Atropine: blocking muscarinic receptors or blocking beds?
Queen Elizabeth University Hospital, Glasgow, UK
Abstract
Aim
To examine the efficacy and safety of atropine compared to isoprenaline in the management of patients admitted acutely with bradyarrhythmia.
Methods
This was an exploratory retrospective cohort study. The medical notes were reviewed for all patients who underwent urgent permanent pacemaker (PPM) insertion at a large tertiary teaching hospital over a two-year period. All patients who received intravenous atropine or isoprenaline prior to PPM were included in the study.
Results
Thirty-five patients received atropine prior to PPM insertion. A haemodynamic response was evident in 12 patients (34%). Seven patients (20%) developed new confusion following atropine administration – of which only two had experienced haemodynamic response.

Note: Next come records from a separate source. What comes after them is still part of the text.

-- ==== Sys2Proof/Machine/EvLink.lean ====
section
/-! DEFINITION. The die links: flits, replay, retraining and module failure (R384 to R388). Both ends of every module lie
in the package, so one event moves a direction's sender and its receiver (DESIGN CHOICE, unsafe, log 71). -/

namespace Sys2Proof.Machine

/-- Places of a replay buffer (R385). -/
def replayPlaces : Nat := 64

/-- The window of R386, in GTB ticks, and the number of failures in it. -/
def crcWindow : Nat := 1000000
def crcLimit : Nat := 8

/-- Duration of a retrain (R386). -/
def retrainTicks : Nat := 2000

/-- SEQ x is at or before n, within the window of 2,048 (R385). -/
def seqUpTo (n x : BitVec 12) : Bool := (n - x).toNat < 2048

/-- The first four bytes of a flit (R384). -/
def flitHead (f : Flit) : W32 := f.reserved ++ f.kind ++ f.ackseq ++ f.seq

/-- Bytes 251:0, over which the CRC runs. -/
def flitBody (f : Flit) : List W8 :=
  (List.range 4).map (fun i => (flitHead f >>> (8 * i)).setWidth 8) ++ (List.range 248).map fun i => f.payload.getD i 0

def flitGood (f : Flit) : Bool := crc32c (flitBody f) == f.crc

/-- A module fails: the package reports itself fatal and the supervisor logs the module (R387). -/
def State.failModule (s : State) (m : Nat) : State :=
  ((s.setMod m { s.mod m with failed := true, training := none }).spreadFatal s.pkg).note (.notice 387 (BitVec.ofNat 64 m))

/-- A CRC failure of a module: the eighth in the window retrains it, or fails a module at x32 (R386, R387). -/
def State.countCrc (s : State) (m : Nat) : State :=
  let now := s.gtb.toNat
  let x := s.mod m
  let recent := x.recent.filter (fun t => now ≤ t + crcWindow) ++ [now]
  let s1 := (s.setMod m { x with crcFail := (x.crcFail + 1) % 2 ^ 24, recent }).bump 7 (2 * m)
  if recent.length < crcLimit then s1
  else if x.half then s1.failModule m
  else s1.setMod m { s1.mod m with recent := [], training := some now, wide := false }

/-- The sender of a direction starts a replay from SEQ `n` (R385), counted by MODSTAT.REPLAY. -/
def State.replayFrom (s : State) (m : Nat) (k : Nat) (n : BitVec 12) : State :=
  let x := s.mod m
  (s.setLink k { s.link k with resume := some n, progress := s.gtb.toNat }).setMod m { x with replay := (x.replay + 1) % 2 ^ 24 }

/-- ACKSEQ frees the flits that it covers in the direction's replay buffer (R385). -/
def LinkDir.ack (d : LinkDir) (n : BitVec 12) (now : Nat) : LinkDir :=
  let held := d.held.filter fun (x : Flit) => !seqUpTo n x.seq
  if held.length = d.held.length then d else { d with held, progress := now }

/-- A NAK: the flits up to n are covered, and the others are sent again (R385). -/
def State.nak (s : State) (m k : Nat) (n : BitVec 12) : State :=
  (s.setLink k ((s.link k).ack n s.gtb.toNat)).replayFrom m k (n + 1)

/-- The sender sends no new DATA flit while its replay buffer is full or a replay goes on (R385). -/
def LinkDir.mayBegin (d : LinkDir) (f : Flit) : Bool := f.seq == d.next && d.resume.isNone && decide (d.held.length < replayPlaces)

/-- The sender's side of a flit: a new DATA flit enters the replay buffer with the oldest request that waits, a resent one moves the
resumption on. -/
def LinkDir.sends (d : LinkDir) (f : Flit) (now : Nat) : LinkDir :=
  if f.kind ≠ 0 then d
  else if d.mayBegin f then
    { d with held := d.held ++ [f], next := d.next + 1, progress := if d.held.isEmpty then now else d.progress,
             waiting := d.waiting.drop 1, flying := d.flying ++ (d.waiting.take 1).map fun m => (f.seq, m) }
  else if d.resume = some f.seq then { d with resume := if f.seq + 1 = d.next then none else some (f.seq + 1) }
  else d

/-- What a direction's sender may send beside the direction's way back, whose receiver is on the same die: a DATA flit in its turn; every
flit with that receiver's ACKSEQ, and as a NAK exactly where that receiver owes one (R385). A receiver with 16 flits to acknowledge is
sent no more before it has returned an ACKSEQ. -/
def LinkDir.maySend (d back : LinkDir) (f : Flit) : Bool :=
  (f.kind != 0 || d.mayBegin f || d.resume == some f.seq) && f.ackseq == back.accepted && (f.kind == 2) == back.nak && decide (d.unacked < 16)

/-- The receiver's side of a good DATA flit: accepted in sequence, and its message executed once; a duplicate, or a flit beyond the
expected one, is dropped (R385). -/
def LinkDir.receives (d : LinkDir) (f : Flit) : LinkDir :=
  let d1 := { d with unacked := d.unacked + 1 }
  if f.kind = 0 ∧ f.seq = d.accepted + 1 then
    { d1 with accepted := f.seq, discarding := false, executed := d.executed + 1, flying := d.flying.filter fun e => e.1 != f.seq,
              granted := d.granted ++ (d.flying.filter fun e => e.1 == f.seq).map fun e => e.2 }
  else d1

/-- A flit with a bad CRC: the first since the last accepted one makes the receiver owe a NAK, unless it has started a retrain (R405). -/
def State.corrupted (s : State) (m k : Nat) : State :=
  let first := !(s.link k).discarding
  let s1 := (s.setLink k { s.link k with discarding := true, unacked := (s.link k).unacked + 1 }).countCrc m
  let x := s1.mod m
  if first && x.training.isNone && !x.failed then s1.setLink k { s1.link k with nak := true } else s1

/-- FLIT_RECEIVE (R384, R385): `f` is the flit as it was sent, with the CRC that arrives (DESIGN CHOICE, unsafe, log 71). -/
def execFlitReceive (m : BitVec 6) (fwd : Bool) (f : Flit) (s : State) : Out :=
  let m := m.toNat
  let x := s.mod m
  let k := linkKey m fwd
  let back := linkKey m !fwd
  if 40 ≤ m ∨ x.failed ∨ x.training.isSome ∨ !(s.link k).maySend (s.link back) f then .next s
  else
    let s1 := (s.setLink k ((s.link k).sends f s.gtb.toNat)).setLink back { s.link back with nak := false, unacked := 0 }
    if !flitGood f then .next (s1.corrupted m k)
    else if 3 < f.kind.toNat ∨ f.reserved ≠ 0 then .next (s1.failModule m)
    else
      let s2 := s1.setLink k ((s1.link k).receives f)
      let s3 := s2.setLink back ((s2.link back).ack f.ackseq s.gtb.toNat)
      if f.kind = 2 then .next (s3.nak m back f.ackseq) else .next s3

/-- NAK_RECEIVE (R385): the NAK that the receiver of this direction owes. -/
def execNakReceive (m : BitVec 6) (fwd : Bool) (n : BitVec 12) (s : State) : Out :=
  let x := s.mod m.toNat
  let k := linkKey m.toNat fwd
  if 40 ≤ m.toNat ∨ x.failed ∨ x.training.isSome ∨ !(s.link k).nak ∨ n ≠ (s.link k).accepted then .next s
  else .next ((s.setLink k { s.link k with nak := false, unacked := 0 }).nak m.toNat k n)

/-- REPLAY_TIMEOUT: 64 ns without progress while flits are held (R385). -/
def execReplayTimeout (m : BitVec 6) (fwd : Bool) (s : State) : Out :=
  let x := s.mod m.toNat
  let k := linkKey m.toNat fwd
  match (s.link k).held with
  | [] => .next s
  | f :: _ =>
    if 40 ≤ m.toNat ∨ x.failed ∨ x.training.isSome ∨ s.gtb.toNat < (s.link k).progress + 64 then .next s
    else .next (s.replayFrom m.toNat k f.seq)

/-- A direction after a retrain: the sender resends from the receiver's last accepted SEQ + 1 (R386). -/
def LinkDir.resync (d : LinkDir) (now : Nat) : LinkDir :=
  let d1 := d.ack d.accepted now
  { d1 with discarding := false, nak := false, unacked := 0, progress := now, resume := if d1.held.isEmpty then none else some (d.accepted + 1) }

/-- RETRAIN_END: 2,000 ns after its start; the resend counts once in REPLAY (R386, R388, R405). -/
def execRetrainEnd (m : BitVec 6) (s : State) : Out :=
  let x := s.mod m.toNat
  let now := s.gtb.toNat
  match x.training with
  | none => .next s
  | some t =>
    if now < t + retrainTicks then .next s
    else
      let s1 := (s.setMod m.toNat { x with training := none, half := !x.wide, wide := false, retrain := (x.retrain + 1) % 2 ^ 8 }).bump 7
        (2 * m.toNat + 1)
      let turn (s : State) (fwd : Bool) : State := s.setLink (linkKey m.toNat fwd) ((s.link (linkKey m.toNat fwd)).resync now)
      let s2 := turn (turn s1 false) true
      let again := (s2.link (linkKey m.toNat false)).resume.isSome || (s2.link (linkKey m.toNat true)).resume.isSome
      .next (if again then s2.setMod m.toNat { s2.mod m.toNat with replay := ((s2.mod m.toNat).replay + 1) % 2 ^ 24 } else s2)

/-- MODULE_IDLE_RETRAIN: Mladeno returns an idle module to x64 (R386). -/
def execModuleIdleRetrain (m : BitVec 6) (sup : Bool) (s : State) : Out :=
  let x := s.mod m.toNat
  let quiet (fwd : Bool) : Bool := let d := s.link (linkKey m.toNat fwd); d.held.isEmpty && d.waiting.isEmpty
  let idle := quiet false && quiet true
  if !sup ∨ 40 ≤ m.toNat ∨ x.failed ∨ x.training.isSome ∨ !x.half ∨ !idle then .next s
  else .next (s.setMod m.toNat { x with training := some s.gtb.toNat, recent := [], wide := true })

/-- A flit with its CRC. -/
def sealFlit (kind : BitVec 4) (seq ackseq : BitVec 12) : Flit :=
  let f : Flit := { seq, ackseq, kind, reserved := 0, payload := [], crc := 0 }
  { f with crc := crc32c (flitBody f) }

/-- What a direction has to send of itself: a NAK that its die owes, a DATA flit that is resent or that takes a request, an IDLE flit where
ACKSEQ is awaited (R385). -/
def State.flitDue (s : State) (m : Nat) (fwd : Bool) : Option Flit :=
  let d := s.link (linkKey m fwd)
  let b := s.link (linkKey m !fwd)
  if b.nak then some (sealFlit 2 0 b.accepted)
  else match d.resume with
    | some n => (d.held.find? fun (f : Flit) => f.seq == n).map fun f => sealFlit 0 f.seq b.accepted
    | none =>
      if !d.waiting.isEmpty ∧ d.held.length < replayPlaces then some (sealFlit 0 d.next b.accepted)
      else if b.unacked ≠ 0 ∧ !b.held.isEmpty then some (sealFlit 1 0 b.accepted) else none

/-- MODSTAT of a module (R388). -/
def State.modstat (s : State) (m : Nat) : W64 :=
  let x := s.mod m
  BitVec.ofNat 24 x.crcFail ++ BitVec.ofNat 24 x.replay ++ BitVec.ofNat 8 x.retrain ++ (0 : BitVec 6) ++
    BitVec.ofBool x.failed ++ BitVec.ofBool x.half

end Sys2Proof.Machine
end

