-- ==== Sys2Proof/Machine/Dispatch.lean ====
section
/-! DEFINITION. One arm for each constructor of `Instr`: the meaning of an instruction or an event. -/

namespace Sys2Proof.Machine
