/-- R334, R321, R417: a copy whose word is malformed takes PROT 6, misaligned MISALIGN, in no stripe of the squad PROT 8; one
that cannot be accepted yet waits, and one that is refused ends with its status in its word. Of an accepted one the squad is pinned where
the destination or the completion word asks for it (R158). -/
def Sys2Proof.Claim.CopyCommandRefusals : Prop :=
  ∀ (f : XF) (s : State), passes s (.cpy f) →
    let s0 := s.landed (.cpy f)
    let v := dval (s.dvals f) 3
    let c : Command := { s0.newCommand 0x140 (s.dvals f) f.imm .queued with
      denied := s.st.deny.any fun x => x.page == pageOf (dval (s.dvals f) 2).toNat, asked := s.st.asked }
    let trap (code : Nat) (reason : W64) : State :=
      s0.trap { code, tpc := s.st.pc, addr := v, mask := s.st.exec, info0 := reason, info1 := 0, info2 := 0 }
    (s0.wordFault v 8 true = some .form → exec (.cpy f) s = .next (trap 0x0A 6)) ∧
    (s0.wordFault v 8 true = some .misaligned → exec (.cpy f) s = .next (trap 0x0B 0)) ∧
    (s0.wordFault v 8 true = some .unowned → exec (.cpy f) s = .next (trap 0x0A 8)) ∧
    (s0.wordFault v 8 true = none → s0.accept? c = .full → exec (.cpy f) s = .next (s0.hold .blocked)) ∧
    (∀ t st, s0.wordFault v 8 true = none → s0.accept? c = .ends t st ∨ (s0.accept? c = .spoiled t ∧ st = Status.poison) →
      let s1 := t.addCommand c
      exec (.cpy f) s = .next ((({ s1 with st := { s1.st.cleared with asked := [] } }).finish c st).retire f.h)) ∧
    (∀ (t : State) (bs : List W8), t.sq.sid = c.who.sid → (t.enterCopy c bs).sq.inst.pinned =
      (t.sq.inst.pinned || (match t.squad? c.who.sid with
        | some q => t.acceptPins c q.inst bs
        | none => false))) ∧
    (∀ (t : State) (i : Instance) (bs : List W8), t.wordPins c = true → t.acceptPins c i bs = true)

/-- R116, R190, R338 to R343: COPY_COMPLETE admits a running command's units within the lap's budget, then moves its elements
and writes its word, or leaves CPYF to its follow-on,
which is enqueued once every earlier copy of the stream has ended; CCNL ends the squad's commands of a word with CANCEL, a TENQ
that still waits to enter its ring among them (R358), and CQRY tells where one stands. The word comes after the peers have acknowledged what the command has stored through their windows (R118). -/
def Sys2Proof.Claim.CopyCommandsEnd : Prop :=
  (∀ (k : Nat) (s : State) (c : Command), s.command? k = some c → opClass c.op = 1 → c.phase = .running → c.op ≠ 0x142 →
    let l := Layout.ofBytes c.layout
    let ms := l.moves (dval c.d 0) (dval c.d 1)
    c.denied = false → s.copyMisses c l ms = [] → s.copyRefused c l ms = false → s.notPersistent c l ms = false →
    let r0 := s.allotCommand ((s.squadRegion c.who.sid).copies c.part) c l.bytes
    let s0 := r0.1
    let c0 := r0.2
    (c0.sent < l.bytes → exec (.copyComplete k) s = .next s0) ∧
    (c0.sent = l.bytes → s0.engAsk c0 (copyReads c0 l ms) = none →
    let r := (s0.engTouch c0 (copySpans c0 l ms)).perform c0 l ms
    exec (.copyComplete k) s = .next (if c.op = 0x141 ∧ r.2.1 = Status.ok then r.1.putCommand { c0 with phase := .following }
      else r.1.finish c0 r.2.1 r.2.2))) ∧
  (∀ (k : Nat) (s : State) (c : Command) (q : Squad), s.command? k = some c → c.phase = .following →
    (∀ e ∈ s.cmds, waveOf e.who = waveOf c.who → opClass e.op = 1 → c.id ≤ e.id) → s.squad? c.who.sid = some q → q.place = .resident →
    (s.core q.core).queued < 16 →
    exec (.cpyfFollowonEnter k) s = .next ((s.enqueueOp q.core
      { id := c.id, who := c.who, op := bits (dval c.block 0) 63 32, imm := (dval c.block 0).setWidth 32, d := (c.block.drop 1).take 6, step := 0,
        chunk := 0, running := false, suspended := false, pc := 0, lanes := [], mask := 0, cons := none, pass := false }).finish c Status.ok)) ∧
  (∀ (f : XF) (s : State), passes s (.ccnl f) →
    let s0 := s.landed (.ccnl f)
    let v := s.readS (dreg f 0)
    s0.wordFault v 8 true = none →
    exec (.ccnl f) s = .next ((((s.cmds.filter fun c => c.who.sid == s.sq.sid && c.key == v).foldl (fun s c => s.cancel c) s0).cancelDelayed
      s.sq.sid v).retire f.h)) ∧
  (∀ (f : XF) (s : State), passes s (.cqry f) →
    let s0 := s.landed (.cqry f)
    let v := s.readS (dreg f 1)
    s0.wordFault v 8 true = none →
    let mine := s.cmds.filter fun c => c.who.sid == s.sq.sid
    let held := s.delayed s.sq.sid
    let code := match (mine.filter fun c => c.key == v).getLast? with
      | some c => match c.phase with
        | .armed | .queued => 1
        | .running | .following | .draining _ _ => 2
        | .waiting _ | .accepting _ => 3
      | none => if held.any fun e => e.key == some v then 1 else if s.doneWords.contains (s.sq.sid, v) then 4 else 0
    exec (.cqry f) s = .next ((s0.output f 0 (BitVec.ofNat 64 (code + 2 ^ 32 * ((mine.length + held.length) % 2 ^ 16))) 20).retire f.h)) ∧
  (∀ (s : State) (c : Command) (st : Nat) (x : W32), s.windowBusy c.id = true →
    s.finish c st x = s.putCommand { c with phase := .draining st x })

/-- A gather's issue: a command whose operands break the limits ends with BADARG, one of no rows with OK, another runs; SCTR
pins, and GTHR does not, wherever its completion word lies (R158, R344). -/
abbrev Sys2Proof.Claim.GatherIssue (mk : XF → Instr) (op : Nat) : Prop :=
  ∀ (f : XF) (s : State), passes s (mk f) →
    let s0 := s.landed (mk f)
    let d := s.dvals f
    let c := s0.newCommand op d f.imm .running
    (dval d 1).toNat < 2 ^ 20 → (dval d 1).toNat % 8 = 0 → s.sq.stripes.contains (stripeOf (dval d 1).toNat) = true →
    (dval d 2).toNat < 2 ^ 20 → (dval d 2).toNat % (if (gatherArgs c).idx64 then 8 else 4) = 0 →
    s.sq.stripes.contains (stripeOf (dval d 2).toNat) = true → s0.wordFault (dval d 3) 8 true = none →
    let s1 := (if op = 0x14C then s0.pin else s0).addCommand c
    exec (mk f) s = .next (if gatherBad c then (s1.finish c Status.badarg).retire f.h
      else if (gatherArgs c).count = 0 then (s1.finish c Status.ok).retire f.h else s1.retire f.h)

/-- R344: GTHR with 32-bit and 64-bit indices, SCTR, and their completion. -/
def Sys2Proof.Claim.GatherCommands : Prop :=
  GatherIssue .gthrX32 0x14A ∧ GatherIssue .gthrX64 0x14B ∧ GatherIssue .sctr 0x14C ∧
  (∀ (k : Nat) (s : State) (c : Command), s.command? k = some c → c.op = 0x14A ∨ c.op = 0x14B → c.phase.isDraining = false → c.denied = false →
    let n := (gatherArgs c).rowBytes
    let rows := s.gatherRows c
    (∀ x ∈ rows, ∀ v ∈ span x.1 n, s.engByte c 0 .read v ≠ .miss ∧ s.engByte c 0 .read v ≠ .refused) →
    (∀ x ∈ rows, ∀ o ∈ span x.2 n, (s.cmdSp c false o).isSome = true) → s.indexUnowned c = false → s.badIndex c = false →
    s.engAsk c (rows.flatMap fun x => span x.1 n) = none →
    let r := s.gatherMove c rows
    exec (.gatherComplete k) s = .next (r.1.finish c (if r.2 then Status.poison else Status.ok)))

/-! ### Collectives, NVMe, the fabric (R345 to R352) -/

/-- A collective's issue in a valid group that this package belongs to, with sound operands: it is numbered on its group and
runs, or is armed for its time (R345, R346, R192). -/
abbrev Sys2Proof.Claim.CollIssue (mk : XF → Instr) (op : Nat) : Prop :=
  ∀ (f : XF) (s : State), passes s (mk f) →
    let s0 := s.landed (mk f)
    let d := s.dvals f
    let late := op == 0x151 && decide (s.gtb.toNat < (dval d 4).toNat)
    let c := s0.newCommand op d f.imm (if late then .armed else .running)
    let g := (dval d 0).toNat
    s0.wordFault (dval d 3) 8 true = none → (late = true → s0.collArmed (dieOfCore s.sq.core) < 64) → g < 4096 →
    (s0.group g).valid = true → (s0.rankIn g).isSome = true →
    (collBad c (s0.group g).count = true →
      exec (mk f) s = .next (((s0.pin.addCommand c).finish c Status.badarg).retire f.h)) ∧
    (collBad c (s0.group g).count = false →
      let k := Tab.getD s.fab.issued (fun _ => 0) g
      let s1 := s0.pin
      exec (mk f) s = .next ((({ s1 with fab := { s1.fab with issued := Tab.put s1.fab.issued (fun _ => 0) g (k + 1) } }).addCommand
        { c with block := [BitVec.ofNat 64 k] }).retire f.h))

/-- R345 to R347: the issue of the collectives, and the end: once this member's stream is sent and every
other's is here and agrees, the destination is written, poisoned where a member's bytes were (R322); on a group that this package has left it ends with MEMBER. -/
def Obligations.Collectives : Prop :=
  CollIssue .collAllreduce 0x14D ∧ CollIssue .collReducescatter 0x14E ∧ CollIssue .collAllgather 0x14F ∧ CollIssue .collBcast 0x150 ∧
  CollIssue .collat 0x151 ∧
  (∀ (k : Nat) (s : State) (c : Command) (rank : Nat), s.command? k = some c → opClass c.op = 4 → c.phase = .running →
    let g := collGroup c
    let n := (s.group g).count
    s.rankIn g = some rank → (s.members g).any (·.2) = false → c.denied = false → c.layout ≠ [] → c.sent = c.layout.length →
    (∀ v ∈ collSource c n rank, s.engByte c 0 .read v ≠ .miss ∧ s.engByte c 0 .read v ≠ .refused) →
    (∀ v ∈ collDest c n, s.engByte c 0 .write v ≠ .miss ∧ s.engByte c 0 .write v ≠ .refused) →
    (∀ m ∈ s.peersIn g, let x := s.collIn m g (collNumber c)
      x.status = 0 ∧ x.whole = true ∧ x.bytes.take 8 = bytes64 (collArgs c).word) →
    exec (.collectiveComplete k) s = .next ((s.putCommand c).collEnd c (s.group g) rank ((s.members g).map fun m =>
      if m.1 = s.pkg then c.layout.drop 8 else (s.collIn m.1 g (collNumber c)).bytes.drop 8)
      ((s.members g).map fun m => (((if m.1 = s.pkg then collOwnBad c
        else (s.collIn m.1 g (collNumber c)).bad.flatMap fun u => (List.range 64).map (64 * u + ·)).filter (8 ≤ ·)).map (· - 8))))) ∧
  (∀ (k : Nat) (s : State) (c : Command), s.command? k = some c → opClass c.op = 4 → c.phase.isDraining = false →
    s.rankIn (collGroup c) = none →
    exec (.collectiveComplete k) s = .next (s.finish c Status.member))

Newly confused patients received larger doses of atropine (2.3 mg) compared to those whose cognition was unaffected (1.4 mg). The median time to PPM insertion was 10 days in patients with new onset confusion compared with 3.5 days in those with no change in cognition. Median length of stay in hospital post-PPM was 15 days vs. six days, respectively. Twenty-four patients (68%) required further intervention (mostly isoprenaline) prior to undergoing PPM. Thirty-nine patients received isoprenaline but not atropine prior to PPM insertion. A haemodynamic response was noted in 36 patients (92%). Median time to PPM insertion and post-PPM hospital stay were three and five days, respectively. One patient (2.6%) was noted to be newly confused. Time to PPM and post-PPM hospital stay were five and 11 days, respectively, in this patient.
Conclusion
In this selective retrospective study of the emergency management of patients presenting with bradyarrhythmia, atropine had lower efficacy than isoprenaline, and was associated with a higher rate of complications, particularly when used at higher dosage. This delayed time to PPM and increased the length of hospitalisation.